Nicole Jewell

IRIS: Kinematic Sea Pods Generate Energy in the Shadow of Beirut's High-rises

by , 05/09/14



Najjar & Najjar Architects, IRIS, kinematic structures, sustainable architecture, energy harvesting, beirut, ocean energy , coastal protection,

Najjar & Najjar developed the IRIS pods to create accessibility to the sea in a way that profoundly connects the viewer with their environment. The large, eye-shaped IRIS structures provide surrogate views of the sea that were historically offered by traditional sea front homes in the area. Built with metal and wooden materials, the large “eye pods” are connected firmly to the coastline’s edge to give visitors a one on one emotive relationship with the surrounding natural environment. The structures are connected by extended antenna to floating buoys in the sea so that as the buoys move with the motion of the sea, the IRIS eyelids “blink” in coordination.

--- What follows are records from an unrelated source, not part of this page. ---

theorem State.setupAll_cons_of_ok {s s' : State} {x : HostSetup} (h : s.setup x = .ok s')
    (rest : List HostSetup) : s.setupAll (x :: rest) = s'.setupAll rest := by
  rw [State.setupAll, h]

theorem State.setupAll_cons_of_error {s : State} {x : HostSetup} {f : Fault}
    (h : s.setup x = .error f) (rest : List HostSetup) : s.setupAll (x :: rest) = .error f := by
  rw [State.setupAll, h]

theorem State.setupAll_keeps_inv {s s' : State} {xs : List HostSetup} (hs : s.Inv)
    (h : s.setupAll xs = .ok s') : s'.Inv := by
  induction xs generalizing s with
  | nil => cases h; exact hs
  | cons x rest ih =>
    cases hx : s.setup x with
    | error f => cases (State.setupAll_cons_of_error hx rest).symm.trans h
    | ok s1 =>
      rw [State.setupAll_cons_of_ok hx] at h
      exact ih (State.setup_keeps_inv hs hx) h

/-- Some set-up moves lead from one state to the other. -/
def State.SetsUp (s s' : State) : Prop := ∃ xs, s.setupAll xs = .ok s'

theorem State.SetsUp.refl (s : State) : s.SetsUp s := ⟨[], rfl⟩

/-- One move, and then whatever can be set up from there. -/
theorem State.SetsUp.head {s s1 s' : State} (x : HostSetup) (hx : s.setup x = .ok s1)
    (h : s1.SetsUp s') : s.SetsUp s' := by
  obtain ⟨xs, hxs⟩ := h
  exact ⟨x :: xs, by rw [State.setupAll_cons_of_ok hx, hxs]⟩

theorem State.SetsUp.trans {s s1 s' : State} (h : s.SetsUp s1) (h1 : s1.SetsUp s') :
    s.SetsUp s' := by
  obtain ⟨xs, hxs⟩ := h
  induction xs generalizing s with
  | nil => cases hxs; exact h1
  | cons x rest ih =>
    cases hx : s.setup x with
    | error f => cases (State.setupAll_cons_of_error hx rest).symm.trans hxs
    | ok s2 =>
      rw [State.setupAll_cons_of_ok hx] at hxs
      exact .head x hx (ih hxs)

/-- Setting a cell below every listed address puts it in front. -/
theorem Memory.set_eq_cons {m : Memory} {cell : Host.Cell} (hv : cell.2 ≠ 0#8)
    (hlt : ∀ next ∈ m, cell.1 < next.1) : m.set cell.1 cell.2 = cell :: m := by
  have herase : m.erase cell.1 = m := by
    refine List.filter_eq_self.mpr fun next hnext => ?_
    have := hlt next hnext
    simp only [bne_iff_ne]
    omega
  have hlisted : cell.2 ≠ unlistedByte := hv
  rw [Memory.set, if_neg hlisted, herase]
  cases m with
  | nil => rfl
  | cons next rest => rw [Memory.insert, if_pos (hlt next (by simp))]

/-- Every canonical memory can be set up, its cells written from the highest address down. -/
theorem State.setsUp_mem (s : State) {m : Memory} (hm : m.wf = true) :
    ({ s with mem := [] } : State).SetsUp { s with mem := m } := by
  induction m with
  | nil => exact .refl _
  | cons cell rest ih =>
    obtain ⟨⟨haddr, hv⟩, hlt, hrest⟩ := (Memory.wf_cons _ _).mp hm
    refine (ih hrest).trans (.head (.writeByte cell.1 cell.2) (State.writeByte_of_lt _ _ haddr) ?_)
    rw [Memory.set_eq_cons hv hlt]
    exact .refl _

/-- A byte whose low nibble is zero is a byte of flags. -/
theorem Flags.toByte_ofByte {f : Byte} (h : lowNibble f = 0) : (Flags.ofByte f).toByte = f := by
  apply BitVec.eq_of_getLsbD_eq
  intro k hk
  by_cases hlow : k < 4
  · rw [Flags.toByte_low_bits _ hlow, getLsbD_of_lowNibble_eq_zero h hlow]
  · obtain rfl | rfl | rfl | rfl : k = 4 ∨ k = 5 ∨ k = 6 ∨ k = 7 := by omega
    · exact Flags.toByte_bit_c _
    · exact Flags.toByte_bit_h _
    · exact Flags.toByte_bit_n _
    · exact Flags.toByte_bit_z _

/-- Beside any memory, every register, flag and pair of agreeing counters can be set up. -/
theorem State.setsUp_registers (s u : State) (x : Flags) :
    u.SetsUp { s with f := x.toByte, t := 4 * s.m, mem := u.mem } :=
  ⟨[.setReg .a s.a, .setReg .b s.b, .setReg .c s.c, .setReg .d s.d, .setReg .e s.e, .setReg .h s.h,
    .setReg .l s.l, .setFlags x, .setPc s.pc, .setSp s.sp, .setCounters s.m], by
    simp only [State.setupAll, State.setup, State.setReg, State.setF, State.setPc, State.setSp,
      State.charge]⟩

/-- Every legal state can be set up from construction: memory first, then everything else. -/
theorem State.setsUp_of_inv {s : State} (hs : s.Inv) : State.reset.SetsUp s := by
  obtain ⟨hf, hc, hmem⟩ := hs
  have hregs := State.setsUp_registers s { State.reset with mem := s.mem } (Flags.ofByte s.f)
  rw [Flags.toByte_ofByte hf, ← hc] at hregs
  exact (State.setsUp_mem State.reset hmem).trans hregs

/-- Settles O55: every move keeps the invariant from the reset state on, and every legal state is
written out by moves. -/
theorem setupReachesExactlyTheLegalStates : Obligations.SetupReachesExactlyTheLegalStates :=
  fun _ => ⟨State.setsUp_of_inv, fun ⟨_, h⟩ => State.setupAll_keeps_inv resetMeetsTheInvariant h⟩

/-! ### A legal state is what it reads as -/

/-- A canonical memory lists no address outside the array. -/
theorem Memory.get_eq_zero_of_ge {m : Memory} (hm : m.wf = true) {x : Nat} (hx : capacity ≤ x) :
    m.get x = 0#8 := by
  induction m with
  | nil => rfl
  | cons cell rest ih =>
    obtain ⟨⟨haddr, -⟩, -, hrest⟩ := (Memory.wf_cons _ _).mp hm
    rw [Memory.get_cons, if_neg (by omega), ih hrest]

/-- Settles O56: outside the array both memories read zero, and canonical lists that read alike are
equal. -/
theorem statesAreWhatTheyReadAs : Obligations.StatesAreWhatTheyReadAs := by
  intro s s' ⟨_, _, hmem⟩ ⟨_, _, hmem'⟩ hregs hread
  have hget (x : Nat) : s.mem.get x = s'.mem.get x := by
    obtain hin | hout := Nat.lt_or_ge x capacity
    · have hx := hread x hin
      rw [State.readByte_of_lt _ hin, State.readByte_of_lt _ hin] at hx
      exact Except.ok.inj hx
    · rw [Memory.get_eq_zero_of_ge hmem hout, Memory.get_eq_zero_of_ge hmem' hout]
  rw [hregs, ← Memory.eq_of_get_eq hmem hmem' hget]

end Sys2Proof.Machine
end

section
/-! PROOFS. What a step leaves unchanged, and the registers, flags and counters it never reads
(spec/10_state.md sections 2, 5 and 6). -/

namespace Sys2Proof.Machine

/-! ### Frames -/

/-- Only PUSH BC writes memory, and only its two stack bytes. -/
theorem effect_mem_get (i : Instr) (s : State) {x : Nat}
    (hx : i = .pushBC → x ≠ (s.sp - 1#16).toNat ∧ x ≠ (s.sp - 2#16).toNat) :
    (effect i s).mem.get x = s.mem.get x := by
  cases i with
  | pushBC => exact Memory.get_push_of_ne _ _ _ (hx rfl).1 (hx rfl).2
  | _ => rfl

/-- Settles O33: the effect of each instruction names the fields it writes. -/
theorem frameOfEveryInstruction : Obligations.FrameOfEveryInstruction := by
  intro i s s' h
  obtain rfl := exec_eq_next_iff.mp h
  have hmem := fun x => effect_mem_get i s (x := x)
  cases i <;> exact ⟨rfl, rfl, rfl, rfl, by simp [effect], by simp [effect], by simp [effect],
    by simp [effect], by simp [effect], hmem⟩

theorem step_keeps_bcde {s s' : State} (h : step s = .next s') :
    s'.b = s.b ∧ s'.c = s.c ∧ s'.d = s.d ∧ s'.e = s.e := by
  obtain ⟨i, -, rfl⟩ := step_eq_next_iff.mp h
  obtain ⟨hb, hc, hd, he, -⟩ := frameOfEveryInstruction i (s.advance 1#16) _ (exec_eq _ _)
  exact ⟨hb, hc, hd, he⟩

/-- Settles O34, by induction on the number of steps. -/
theorem runsNeverWriteBCDE : Obligations.RunsNeverWriteBCDE := by
  intro n s s' h
  induction n generalizing s with
  | zero =>
    obtain rfl := (completes_zero s s').mp h
    exact ⟨rfl, rfl, rfl, rfl⟩
  | succ n ih =>
    obtain ⟨s1, hstep, hrest⟩ := (completes_succ n s s').mp h
    obtain ⟨hb, hc, hd, he⟩ := step_keeps_bcde hstep
    obtain ⟨hb', hc', hd', he'⟩ := ih s1 hrest
    exact ⟨hb'.trans hb, hc'.trans hc, hd'.trans hd, he'.trans he⟩

/-! ### What is never read -/

/-- Two states with the same `pc` and memory fault alike. -/
theorem step_fault_congr {s u : State} (hpc : u.pc = s.pc) (hmem : u.mem = s.mem) (r : Fault) :
    step s = .fault r ↔ step u = .fault r := by
  rw [step_eq_fault_iff, step_eq_fault_iff, State.fetchInstr_congr hpc hmem]

/-- Two states with the same `pc` and memory run the same instruction. -/
theorem step_next_congr {s u s' : State} (hpc : u.pc = s.pc) (hmem : u.mem = s.mem)
    (h : step s = .next s') :
    ∃ i, s.mem.get s.pc.toNat = i.operation.opcode ∧ s' = effect i (s.advance 1#16) ∧
      step u = .next (effect i (u.advance 1#16)) := by
  obtain ⟨i, hi, hs'⟩ := step_eq_next_iff.mp h
  exact ⟨i, State.opcode_of_fetchInstr hi, hs',
    step_of_fetchInstr ((State.fetchInstr_congr hpc hmem).trans hi)⟩

/-- Every instruction writes both counters from its cost alone. -/
theorem effect_of_other_counters (i : Instr) (s : State) (m t : Nat) :
    effect i { s with m := m, t := t } = effect i s := by
  cases i <;> rfl

/-- Settles O31: the same instruction is fetched, and it has the same effect. -/
theorem countersAreNeverRead : Obligations.CountersAreNeverRead := by
  intro s m t
  have hfetch : ({ s with m := m, t := t } : State).fetchInstr = s.fetchInstr :=
    State.fetchInstr_congr rfl rfl
  have heffect (i : Instr) : effect i (({ s with m := m, t := t } : State).advance 1#16) =
      effect i (s.advance 1#16) := effect_of_other_counters i (s.advance 1#16) m t
  simp only [step_eq_fetch, hfetch, heffect]

/-- Every instruction writes `f` without reading it or leaves it alone. -/
theorem effect_of_other_flags (i : Instr) (s : State) (f : Byte) :
    effect i { s with f := f } = { effect i s with
      f := if i.operation.opcode = 0x83#8 ∨ i.operation.opcode = 0xB8#8 then (effect i s).f
        else f } := by
  cases i <;> rfl

/-- Settles O30: the same instruction is fetched, and its effect does not depend on `f`. -/
theorem flagsAreNeverRead : Obligations.FlagsAreNeverRead := by
  refine fun s f => ⟨step_fault_congr rfl rfl, fun s' h => ?_⟩
  obtain ⟨i, hop, rfl, hstep⟩ := step_next_congr (s := s) (u := { s with f := f }) rfl rfl h
  rw [hstep, hop]
  exact congrArg _ (effect_of_other_flags i (s.advance 1#16) f)

/-- Every instruction reads none of the three registers, and only POP HL writes two of them. -/
theorem effect_of_other_dhl (i : Instr) (s : State) (d h l : Byte) :
    effect i { s with d := d, h := h, l := l } = { effect i s with
      d := d
      h := if i.operation.opcode = 0xE1#8 then (effect i s).h else h
      l := if i.operation.opcode = 0xE1#8 then (effect i s).l else l } := by
  cases i <;> rfl

/-- Settles O32: the same instruction is fetched, and its effect does not depend on the three. -/
theorem unreadRegistersDoNotMatter : Obligations.UnreadRegistersDoNotMatter := by
  refine fun s d h l => ⟨step_fault_congr rfl rfl, fun s' hs => ?_⟩
  obtain ⟨i, hop, rfl, hstep⟩ :=
    step_next_congr (s := s) (u := { s with d := d, h := h, l := l }) rfl rfl hs
  rw [hstep, hop]
  exact congrArg _ (effect_of_other_dhl i (s.advance 1#16) d h l)

end Sys2Proof.Machine
end

section
/-! PROOFS. The accesses of a step are all it reads and writes of memory (spec/20_memory.md
section 6). -/

namespace Sys2Proof.Machine

/-! ### The access table (R60) -/

theorem stepAccesses_of_opcode {s : State} {o : Operation} (h : s.mem.get s.pc.toNat = o.opcode) :
    stepAccesses s = ⟨.fetch, s.pc.toNat⟩ :: operationAccesses o (s.advance 1#16) :=
  stepAccesses_of_some (decodeOpcode_eq_some_iff.mpr h)

/-- LD A,(nn) whose operand can be read makes the two operand reads and the read at `nn`. -/
theorem operationAccesses_ldANn_of_ok {s : State} {nn : Word}
    (h : s.readPair s.pc.toNat = .ok nn) :
    operationAccesses .ldANn s =
      [⟨.read, s.pc.toNat⟩, ⟨.read, s.pc.toNat + 1⟩, ⟨.read, nn.toNat⟩] := by
  rw [operationAccesses, h]
  rfl

/-- LD A,(nn) whose operand read faults makes no read after it. -/
theorem operationAccesses_ldANn_of_error {s : State} {f : Fault}
    (h : s.readPair s.pc.toNat = .error f) :
    operationAccesses .ldANn s = [⟨.read, s.pc.toNat⟩, ⟨.read, s.pc.toNat + 1⟩] := by
  rw [operationAccesses, h]
  rfl

/-- Settles O57, by the operation that the opcode byte selects; for LD A,(nn) by whether the second
operand byte exists. -/
theorem stepAccessesAreTheTable : Obligations.StepAccessesAreTheTable := by
  refine fun s => ⟨?_, fun hop => ?_,
    stepAccesses_of_opcode (o := .popHL), fun hop hpc => ?_, fun hop hpc => ?_⟩
  · rintro (h | h | h | h)
    · exact stepAccesses_of_opcode (o := .nop) h
    · exact stepAccesses_of_opcode (o := .addAE) h
    · exact stepAccesses_of_opcode (o := .cpB) h
    · exact stepAccesses_of_none h
  · rw [stepAccesses_of_opcode (o := .pushBC) hop]
    rfl
  · have hread := (s.advance 1#16).readPair_eq (s.pc + 1#16).toNat
    rw [if_pos ((add_one_succ_lt_capacity_iff s.pc).mpr hpc)] at hread
    rw [stepAccesses_of_opcode (o := .ldANn) hop, operationAccesses_ldANn_of_ok hread, beWord_toNat]
    rfl
  · have hread : (s.advance 1#16).readPair (s.advance 1#16).pc.toNat = .error (.busFault 65536) := by
      rw [State.readPair_eq, State.advance_pc, hpc]
      rfl
    rw [stepAccesses_of_opcode (o := .ldANn) hop, operationAccesses_ldANn_of_error hread,
      State.advance_pc, hpc]
    rfl

/-- Settles O35: an instruction writes memory only where it is PUSH BC, at its two write accesses. -/
theorem changedBytesAreWriteAccesses : Obligations.ChangedBytesAreWriteAccesses := by
  intro s s' x h hchanged
  obtain ⟨i, hi, rfl⟩ := step_eq_next_iff.mp h
  have hacc := stepAccesses_of_opcode (State.opcode_of_fetchInstr hi)
  by_contra hnot
  refine hchanged (effect_mem_get i (s.advance 1#16) ?_)
  rintro rfl
  rw [hacc] at hnot
  simpa [operationAccesses, Instr.operation] using hnot

/-! ### Other memory that agrees on the accesses -/

/-- `mem` reads as the memory of `s` does at every access of the step of `s` that exists. -/
def State.AgreesOnAccesses (s : State) (mem : Memory) : Prop :=
  ∀ x ∈ stepAccesses s, x.addr < 65536 → mem.get x.addr = s.mem.get x.addr

section
variable {s : State} {mem : Memory}

theorem State.AgreesOnAccesses.get_pc (h : s.AgreesOnAccesses mem) :
    mem.get s.pc.toNat = s.mem.get s.pc.toNat :=
  h ⟨.fetch, s.pc.toNat⟩ List.mem_cons_self (toNat_lt_capacity _)

/-- The accesses of the selected operation are among those of the step. -/
theorem State.AgreesOnAccesses.get_of_mem {o : Operation} (h : s.AgreesOnAccesses mem)
    (ho : s.mem.get s.pc.toNat = o.opcode) {x : Access}
    (hx : x ∈ operationAccesses o (s.advance 1#16)) (hin : x.addr < capacity) :
    mem.get x.addr = s.mem.get x.addr :=
  h x (stepAccesses_of_opcode ho ▸ List.mem_cons_of_mem _ hx) hin

/-- The operand of LD A,(nn) is read alike. -/
theorem State.AgreesOnAccesses.readPair_eq (h : s.AgreesOnAccesses mem)
    (ho : s.mem.get s.pc.toNat = Operation.ldANn.opcode) :
    (({ s with mem := mem } : State).advance 1#16).readPair (s.pc + 1#16).toNat =
      (s.advance 1#16).readPair (s.pc + 1#16).toNat := by
  have hhi := h.get_of_mem ho (x := ⟨.read, (s.pc + 1#16).toNat⟩) (by simp [operationAccesses])
    (toNat_lt_capacity _)
  have hlo := h.get_of_mem ho (x := ⟨.read, (s.pc + 1#16).toNat + 1⟩) (by simp [operationAccesses])
  simp only [State.readPair_eq, State.advance_mem]
  split
  · rename_i hin
    rw [hhi, hlo hin]
  · rfl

Related: Beirut Wonder Forest Would Cover the Lebanese Capitol With Hanging Gardens

Not only a refuge for local nature lovers, IRIS also generates energy thanks to its kinematic design, which propels ocean energy through a network of cables to many dispossessed homes that sit in the shadow of the surrounding highrises. According to the architects, this nature-influenced initiative provides a much needed balance between rapid urban development and environmentally respectful design. They explain, “IRIS is an attempt at resisting the expropriation of Beirut’s open coastline, returning the sea back to the fishermen and the local habitants of the Ras Beirut district. Through architecture, it materializes the threshold condition between two very distinct, yet concomitant entities: the dense city and the open sea. Waves transform the kinematic structure into an experience of place and help harvest energy for the fishermen community.”